(Stored entries)
theorem State.cmpTrip_keeps {M : Mask} {s0 : State} {n : Nat} {s : State} (hM : Sub ⟨0x80b41, 0x8090000000013440e410000000000000100110⟩ M) (hK : Keeps M s0 s) :
    Keeps M s0 (State.cmpTrip n s) := by
  unfold State.cmpTrip
  repeat' first
    | with_reducible assumption
    | ((with_reducible apply hM.of) <;> rfl)
    | with_reducible apply Wr.PIO_CMP
    | with_reducible apply Wr.PIO_CMPBAK
    | ((with_reducible apply hM.reg); decide)
    | with_reducible apply hM.bit
    | with_reducible apply State.flag_keeps
    | with_reducible apply State.post_keeps
    | with_reducible apply State.wake_keeps
    | with_reducible apply State.markWait_keeps
    | with_reducible apply State.raise_keeps
    | with_reducible apply Keeps.ite
    | (extract_lets +onlyGivenNames x1; with_reducible refine Cut x1 ?_ ?_)
    | (intro _; clear_value x1; revert x1; intro _ _)
    | subst x1
    | (extract_lets +onlyGivenNames x1; subst x1)
    | exact rfl
    | split
    | with_reducible apply Keeps.set_pio

theorem State.cmpRelease_keeps {M : Mask} {s0 : State} {n : Nat} {s : State} (hM : Sub ⟨0x80341, 0x90000000013440c410000000000000100000⟩ M) (hK : Keeps M s0 s) :
    Keeps M s0 (State.cmpRelease n s) := by
  unfold State.cmpRelease
  repeat' first
    | with_reducible assumption
    | ((with_reducible apply hM.of) <;> rfl)
    | with_reducible apply Wr.PIO_CMP
    | ((with_reducible apply hM.reg); decide)
    | with_reducible apply State.wb_keeps
    | with_reducible apply State.raise_keeps
    | with_reducible apply State.clearInh_keeps
    | with_reducible apply Keeps.ite
    | (extract_lets +onlyGivenNames x1; with_reducible refine Cut x1 ?_ ?_)
    | (intro _; clear_value x1; revert x1; intro _ _)
    | subst x1
    | (extract_lets +onlyGivenNames x1; subst x1)
    | exact rfl
    | split
    | dsimp -zeta only

theorem execComparatorTrip_keeps {M : Mask} {s0 : State} {n : Fin 4} {s : State} (hM : Sub ⟨0x80b41, 0x8090000000013440e410000000000000100110⟩ M) (hK : Keeps M s0 s) :
    Good M s0 (execComparatorTrip n s) := by
  unfold execComparatorTrip
  repeat' first
    | with_reducible assumption
    | ((with_reducible apply hM.of) <;> rfl)
    | with_reducible apply State.cmpTrip_keeps
    | with_reducible apply Good.next
    | split
    | dsimp -zeta only

theorem execComparatorRelease_keeps {M : Mask} {s0 : State} {n : Fin 4} {s : State} (hM : Sub ⟨0x80341, 0x90000000013440c410000000000000100000⟩ M) (hK : Keeps M s0 s) :
    Good M s0 (execComparatorRelease n s) := by
  unfold execComparatorRelease
  repeat' first
    | with_reducible assumption
    | ((with_reducible apply hM.of) <;> rfl)
    | with_reducible apply State.cmpRelease_keeps
    | with_reducible apply Good.next
    | split
    | dsimp -zeta only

• Required work:
Each record above is to be given again without any change to its wording.

• Your solution:
theorem State.cmpTrip_keeps {M : Mask} {s0 : State} {n : Nat} {s : State} (hM : Sub ⟨0x80b41, 0x8090000000013440e410000000000000100110⟩ M) (hK : Keeps M s0 s) :
    Keeps M s0 (State.cmpTrip n s) := by
  unfold State.cmpTrip
  repeat' first
    | with_reducible assumption
    | ((with_reducible apply hM.of) <;> rfl)
    | with_reducible apply Wr.PIO_CMP
    | with_reducible apply Wr.PIO_CMPBAK
    | ((with_reducible apply hM.reg); decide)
    | with_reducible apply hM.bit
    | with_reducible apply State.flag_keeps
    | with_reducible apply State.post_keeps
    | with_reducible apply State.wake_keeps
    | with_reducible apply State.markWait_keeps
    | with_reducible apply State.raise_keeps
    | with_reducible apply Keeps.ite
    | (extract_lets +onlyGivenNames x1; with_reducible refine Cut x1 ?_ ?_)
    | (intro _; clear_value x1; revert x1; intro _ _)
    | subst x1
    | (extract_lets +onlyGivenNames x1; subst x1)
    | exact rfl
    | split
    | with_reducible apply Keeps.set_pio

theorem State.cmpRelease_keeps {M : Mask} {s0 : State} {n : Nat} {s : State} (hM : Sub ⟨0x80341, 0x90000000013440c410000000000000100000⟩ M) (hK : Keeps M s0 s) :
    Keeps M s0 (State.cmpRelease n s) := by
  unfold State.cmpRelease
  repeat' first
    | with_reducible assumption
    | ((with_reducible apply hM.of) <;> rfl)
    | with_reducible apply Wr.PIO_CMP
    | ((with_reducible apply hM.reg); decide)
    | with_reducible apply State.wb_keeps
    | with_reducible apply State.raise_keeps
    | with_reducible apply State.clearInh_keeps
    | with_reducible apply Keeps.ite
    | (extract_lets +onlyGivenNames x1; with_reducible refine Cut x1 ?_ ?_)
    | (intro _; clear_value x1; revert x1; intro _ _)
    | subst x1
    | (extract_lets +onlyGivenNames x1; subst x1)
    | exact rfl
    | split
    | dsimp -zeta only

theorem execComparatorTrip_keeps {M : Mask} {s0 : State} {n : Fin 4} {s : State} (hM : Sub ⟨0x80b41, 0x8090000000013440e410000000000000100110⟩ M) (hK : Keeps M s0 s) :
    Good M s0 (execComparatorTrip n s) := by
  unfold execComparatorTrip
  repeat' first
    | with_reducible assumption
    | ((with_reducible apply hM.of) <;> rfl)
    | with_reducible apply State.cmpTrip_keeps
    | with_reducible apply Good.next
    | split
    | dsimp -zeta only

theorem execComparatorRelease_keeps {M : Mask} {s0 : State} {n : Fin 4} {s : State} (hM : Sub ⟨0x80341, 0x90000000013440c410000000000000100000⟩ M) (hK : Keeps M s0 s) :
    Good M s0 (execComparatorRelease n s) := by
  unfold execComparatorRelease
  repeat' first
    | with_reducible assumption
    | ((with_reducible apply hM.of) <;> rfl)
    | with_reducible apply State.cmpRelease_keeps
    | with_reducible apply Good.next
    | split
    | dsimp -zeta only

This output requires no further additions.